Coming into this game off their first victory on the American continent since 2012, the Vikings travel to Seattle to face a Seahawks team which is better than Minnesota on both offense (10.1% versus -5.5%) and defense (-16.8% versus 8.4%). Seattle's league-leading pass defense (-24.3%) is better than its average run defense (-7.0%, 14th), but not even Adrian Peterson (17th by DYAR, 19th by DVOA) can win games in which his quarterback can't complete a pass. That means Christian Ponder (-8.7% DVOA, 26th) will have to find some kind of success against that imposing Seattle secondary for the Vikings to have any chance in this game -- a very different challenge to that presented by Washington. The Seahawks are closing in on home field advantage, and given the size of that advantage they should be able to have their way with the Vikings in this game.

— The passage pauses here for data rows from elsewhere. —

-- ==== Sys2Proof/Laws/ChTmbRows.lean ====
section
/-! SUPPORT. What each operation of Machine/TmbRows.lean may change: one lemma for each, which says every part of State that it
can alter, and that it keeps the invariant. -/

set_option Elab.async false

namespace Sys2Proof.Machine

theorem issueOp_runs (a0 a1 a2 s) : Runs [.mem, .regs, .cnt, .hif, .ctl, .aud, .flt, .obs, .crsl, .ddr, .ldg, .out] s (issueOp a0 a1 a2 s) := by
  unfold issueOp
  refine Runs.next ?_
  refine issue_moves (fun y0 => ?_) (by decide) ?_
  · unfold id
    exact Moves.refl _ _
  · exact Moves.refl _ _

theorem execTmbNop_runs (a0 s) : Runs [.mem, .regs, .cnt, .hif, .ctl, .aud, .flt, .obs, .crsl, .ddr, .ldg, .out] s (execTmbNop a0 s) := by
  unfold execTmbNop
  refine Runs.seq (issueOp_runs ..) (by decide) ?_
  exact Moves.refl _ _

theorem execTmbAdd_runs (a0 a1 a2 a3 a4 s) : Runs [.mem, .regs, .cnt, .hif, .ctl, .aud, .flt, .obs, .crsl, .ddr, .ldg, .out] s (execTmbAdd a0 a1 a2 a3 a4 s) := by
  unfold execTmbAdd
  refine Runs.seq (issueOp_runs ..) (by decide) ?_
  exact Moves.refl _ _

theorem execTmbSub_runs (a0 a1 a2 a3 a4 s) : Runs [.mem, .regs, .cnt, .hif, .ctl, .aud, .flt, .obs, .crsl, .ddr, .ldg, .out] s (execTmbSub a0 a1 a2 a3 a4 s) := by
  unfold execTmbSub
  refine Runs.seq (issueOp_runs ..) (by decide) ?_
  exact Moves.refl _ _

theorem execTmbAnd_runs (a0 a1 a2 a3 s) : Runs [.mem, .regs, .cnt, .hif, .ctl, .aud, .flt, .obs, .crsl, .ddr, .ldg, .out] s (execTmbAnd a0 a1 a2 a3 s) := by
  unfold execTmbAnd
  refine Runs.seq (issueOp_runs ..) (by decide) ?_
  exact Moves.refl _ _

theorem execTmbOr_runs (a0 a1 a2 a3 s) : Runs [.mem, .regs, .cnt, .hif, .ctl, .aud, .flt, .obs, .crsl, .ddr, .ldg, .out] s (execTmbOr a0 a1 a2 a3 s) := by
  unfold execTmbOr
  refine Runs.seq (issueOp_runs ..) (by decide) ?_
  exact Moves.refl _ _

theorem execTmbXor_runs (a0 a1 a2 a3 s) : Runs [.mem, .regs, .cnt, .hif, .ctl, .aud, .flt, .obs, .crsl, .ddr, .ldg, .out] s (execTmbXor a0 a1 a2 a3 s) := by
  unfold execTmbXor
  refine Runs.seq (issueOp_runs ..) (by decide) ?_
  exact Moves.refl _ _

theorem execTmbShl_runs (a0 a1 a2 a3 a4 s) : Runs [.mem, .regs, .cnt, .hif, .ctl, .aud, .flt, .obs, .crsl, .ddr, .ldg, .out] s (execTmbShl a0 a1 a2 a3 a4 s) := by
  unfold execTmbShl
  refine Runs.seq (issueOp_runs ..) (by decide) ?_
  exact Moves.refl _ _

theorem execTmbShr_runs (a0 a1 a2 a3 s) : Runs [.mem, .regs, .cnt, .hif, .ctl, .aud, .flt, .obs, .crsl, .ddr, .ldg, .out] s (execTmbShr a0 a1 a2 a3 s) := by
  unfold execTmbShr
  refine Runs.seq (issueOp_runs ..) (by decide) ?_
  exact Moves.refl _ _

theorem execTmbShrl_runs (a0 a1 a2 a3 s) : Runs [.mem, .regs, .cnt, .hif, .ctl, .aud, .flt, .obs, .crsl, .ddr, .ldg, .out] s (execTmbShrl a0 a1 a2 a3 s) := by
  unfold execTmbShrl
  refine Runs.seq (issueOp_runs ..) (by decide) ?_
  exact Moves.refl _ _

theorem execTmbShlv_runs (a0 a1 a2 a3 a4 s) : Runs [.mem, .regs, .cnt, .hif, .ctl, .aud, .flt, .obs, .crsl, .ddr, .ldg, .out] s (execTmbShlv a0 a1 a2 a3 a4 s) := by
  unfold execTmbShlv
  refine Runs.seq (issueOp_runs ..) (by decide) ?_
  exact Moves.refl _ _

theorem execTmbShrv_runs (a0 a1 a2 a3 s) : Runs [.mem, .regs, .cnt, .hif, .ctl, .aud, .flt, .obs, .crsl, .ddr, .ldg, .out] s (execTmbShrv a0 a1 a2 a3 s) := by
  unfold execTmbShrv
  refine Runs.seq (issueOp_runs ..) (by decide) ?_
  exact Moves.refl _ _

theorem execTmbMin_runs (a0 a1 a2 a3 s) : Runs [.mem, .regs, .cnt, .hif, .ctl, .aud, .flt, .obs, .crsl, .ddr, .ldg, .out] s (execTmbMin a0 a1 a2 a3 s) := by
  unfold execTmbMin
  refine Runs.seq (issueOp_runs ..) (by decide) ?_
  exact Moves.refl _ _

After a slow start to 2013, San Francisco is once again one of the top teams in the NFL -- and one of the most balanced. Their ninth-ranked offense ranks sixth in both passing and rushing, and their 11th-ranked defense is 11th against the pass and 13th against the run. The Saints are nowhere near as balanced, but their weaknesses are running the ball and defending the run -- not insignificant against this opponent, but generally lesser concerns in the modern game. Passing and defending the pass, they're better than the 49ers; and while the 49ers are excellent against Tight Ends they have struggled against second and third receivers (18th against second receivers, 24th against “other” wide receivers). Struggling to cover secondary and tertiary options is a significant disadvantage against Drew Brees and his array of receiving alternatives; look for those deficiencies to be tested early in front of a partisan home crowd in what could be one of the key games in the NFC's battle for home field advantage.

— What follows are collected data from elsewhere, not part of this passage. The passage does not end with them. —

theorem bayOut_moves (a0 a1 a2 a3 s) : Moves [.mem, .regs, .cnt, .hif, .frm, .ctl, .aud, .vid, .flt, .obs, .crsl, .ddr, .ldg, .out, .free] s (bayOut a0 a1 a2 a3 s) := by
  unfold bayOut
  extract_lets v0 v1 v2 v3 v4 v5 v6
  have h200 : Moves [.mem, .regs, .cnt, .hif, .frm, .ctl, .aud, .vid, .flt, .obs, .crsl, .ddr, .ldg, .out, .free] s v4 := by
    unfold v4
    refine Moves.seq (faultDeclare_moves ..) (by decide) ?_
    exact Moves.refl _ _
  have h201 : Moves [.mem, .regs, .cnt, .hif, .frm, .ctl, .aud, .vid, .flt, .obs, .crsl, .ddr, .ldg, .out, .free] s v5 := by
    refine Moves.seq (passRestart_moves ..) (by decide) ?_
    refine Moves.seq (drainKeep_moves ..) (by decide) ?_
    refine Moves.seq (testMeets_moves ..) (by decide) ?_
    exact h200
  have h202 : Moves [.mem, .regs, .cnt, .hif, .frm, .ctl, .aud, .vid, .flt, .obs, .crsl, .ddr, .ldg, .out, .free] s v6 := by
    refine Moves.ite ?_ ?_
    · exact h201
    · refine Moves.seq (cinc_moves ..) (by decide) ?_
      exact h201
  refine Moves.seq (rehome_moves ..) (by decide) ?_
  refine Moves.seq (baySet_moves ..) (by decide) ?_
  exact h202

theorem bayLost_moves (a0 a1 a2 a3 s) : Moves [.mem, .regs, .cnt, .hif, .frm, .ctl, .aud, .vid, .flt, .obs, .crsl, .ddr, .ldg, .out, .free] s (bayLost a0 a1 a2 a3 s) := by
  unfold bayLost
  refine Moves.ite ?_ ?_
  · exact Moves.refl _ _
  · refine Moves.seq (bayOut_moves ..) (by decide) ?_
    exact Moves.refl _ _

theorem execBayHeartbeatMiss_runs (a0 s) : Runs [.mem, .regs, .cnt, .hif, .frm, .ctl, .aud, .vid, .flt, .obs, .crsl, .ddr, .ldg, .out, .free] s (execBayHeartbeatMiss a0 s) := by
  unfold execBayHeartbeatMiss
  refine Runs.next ?_
  refine Moves.seq (bayLost_moves ..) (by decide) ?_
  exact Moves.refl _ _

theorem execBayLossDeclared_runs (a0 a1 s) : Runs [.mem, .regs, .cnt, .hif, .frm, .ctl, .aud, .vid, .flt, .obs, .crsl, .ddr, .ldg, .out, .free] s (execBayLossDeclared a0 a1 s) := by
  unfold execBayLossDeclared
  refine Runs.next ?_
  refine Moves.ite ?_ ?_
  · refine Moves.seq (bayLost_moves ..) (by decide) ?_
    exact Moves.refl _ _
  · exact Moves.refl _ _

theorem execUnitFailed_runs (a0 a1 s) : Runs [.mem, .regs, .cnt, .hif, .frm, .ctl, .aud, .vid, .flt, .obs, .crsl, .ddr, .ldg, .out, .free] s (execUnitFailed a0 a1 s) := by
  unfold execUnitFailed
  refine Runs.next ?_
  refine Moves.seq (bayLost_moves ..) (by decide) ?_
  exact Moves.refl _ _

theorem bayQuarantine_moves (a0 s) : Moves [.mem, .regs, .cnt, .hif, .frm, .ctl, .aud, .vid, .flt, .obs, .crsl, .ddr, .ldg, .out, .free] s (bayQuarantine a0 s) := by
  unfold bayQuarantine
  refine Moves.seq (bayLost_moves ..) (by decide) ?_
  exact Moves.refl _ _

theorem bayWarmReset_moves (a0 s) : Moves [.regs, .vid, .crsl] s (bayWarmReset a0 s) := by
  unfold bayWarmReset
  extract_lets v0 v1 v2 v3
  have h200 : Moves [.regs, .vid, .crsl] s v0 := by
    refine Moves.seq (fset_moves ..) (by decide) ?_
    exact Moves.refl _ _
  have h201 : Moves [.regs, .vid, .crsl] s v3 := by
    refine Moves.vid_crsl_with (by decide) (by decide) ?_
    exact h200
  refine Moves.foldl (fun _ y202 => ?_) ?_
  · extract_lets v203 v204 v205
    have h403 : Moves [.regs, .vid, .crsl] y202 v204 := by
      refine Moves.seq (fset_moves ..) (by decide) ?_
      refine Moves.seq (fset_moves ..) (by decide) ?_
      exact Moves.refl _ _
    have h404 : Moves [.regs, .vid, .crsl] y202 v205 := by
      refine Moves.seq (fset_moves ..) (by decide) ?_
      refine Moves.seq (fset_moves ..) (by decide) ?_
      exact h403
    refine Moves.ite ?_ ?_
    · refine Moves.seq (coreStPut_moves ..) (by decide) ?_
      exact h404
    · exact h404
  · exact h201

theorem applyBayQuarantine_moves (a0 s) : Moves [.mem, .regs, .cnt, .hif, .frm, .ctl, .aud, .vid, .flt, .obs, .crsl, .ddr, .ldg, .out, .free] s (applyBayQuarantine a0 s).1 := by
  unfold applyBayQuarantine
  split
  · refine Moves.mk_fst ?_
    exact Moves.refl _ _
  · refine Moves.mk_fst ?_
    refine Moves.seq (bayQuarantine_moves ..) (by decide) ?_
    exact Moves.refl _ _

theorem applyBayWarmReset_moves (a0 s) : Moves [.regs, .vid, .crsl] s (applyBayWarmReset a0 s).1 := by
  unfold applyBayWarmReset
  split
  · refine Moves.mk_fst ?_
    exact Moves.refl _ _
  · refine Moves.ite_fst ?_ ?_
    · refine Moves.mk_fst ?_
      refine Moves.seq (bayWarmReset_moves ..) (by decide) ?_
      exact Moves.refl _ _
    · refine Moves.mk_fst ?_
      exact Moves.refl _ _

theorem applyBayReturn_moves (a0 a1 s) : Moves [.mem, .regs, .cnt, .hif, .ddr, .out] s (applyBayReturn a0 a1 s).1 := by
  unfold applyBayReturn
  split
  · refine Moves.mk_fst ?_
    exact Moves.refl _ _
  · refine Moves.ite_fst ?_ ?_
    · refine Moves.mk_fst ?_
      exact Moves.refl _ _
    · refine Moves.mk_fst ?_
      refine Moves.seq (fwReturn_moves ..) (by decide) ?_
      refine Moves.seq (baySet_moves ..) (by decide) ?_
      exact Moves.refl _ _

theorem drainStart_moves (a0 s) : Moves [.mem, .regs, .cnt, .hif, .frm, .ctl, .aud, .vid, .flt, .obs, .ddr, .out, .free] s (drainStart a0 s) := by
  unfold drainStart
  extract_lets v0 v1 v2
  have h200 : Moves [.mem, .regs, .cnt, .hif, .frm, .ctl, .aud, .vid, .flt, .obs, .ddr, .out, .free] s v0 := by
    refine Moves.seq (baySet_moves ..) (by decide) ?_
    exact Moves.refl _ _
  have h201 : Moves [.mem, .regs, .cnt, .hif, .frm, .ctl, .aud, .vid, .flt, .obs, .ddr, .out, .free] s v2 := by
    refine Moves.foldl (fun _ y202 => ?_) ?_
    · refine Moves.seq (drainNote_moves ..) (by decide) ?_
      exact Moves.refl _ _
    · refine Moves.seq (steerAway_moves ..) (by decide) ?_
      exact h200
  refine Moves.seq (encTurn_moves ..) (by decide) ?_
  refine Moves.seq (decTurn_moves ..) (by decide) ?_
  refine Moves.seq (ctlRehome_moves ..) (by decide) ?_
  exact h201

DYAR, touchdowns, yardage, and MVP race leader Peyton Manning (45.2% ... second) is probable for this crucial divisional matchup against the league leader in those all-important Wins. Denied the opportunity to feast on another backup banquet, the Chiefs will have to content themselves with pressuring a relatively hobbled Manning while attempting to take advantage of an underwhelming Broncos pass defense (14.1%, 24th). The Broncos run defense is much better (-13.5%, ninth), and a tough matchup for an eighth-ranked Chiefs running game (5.4%) which is the focus of their defense-and-ball-control offense. A win here would give Kansas City a huge boost in both credibility and the more important race for the bye, but the more likely outcome -- a Broncos home victory -- would paint the Chiefs nicely into the AFC's wild card picture.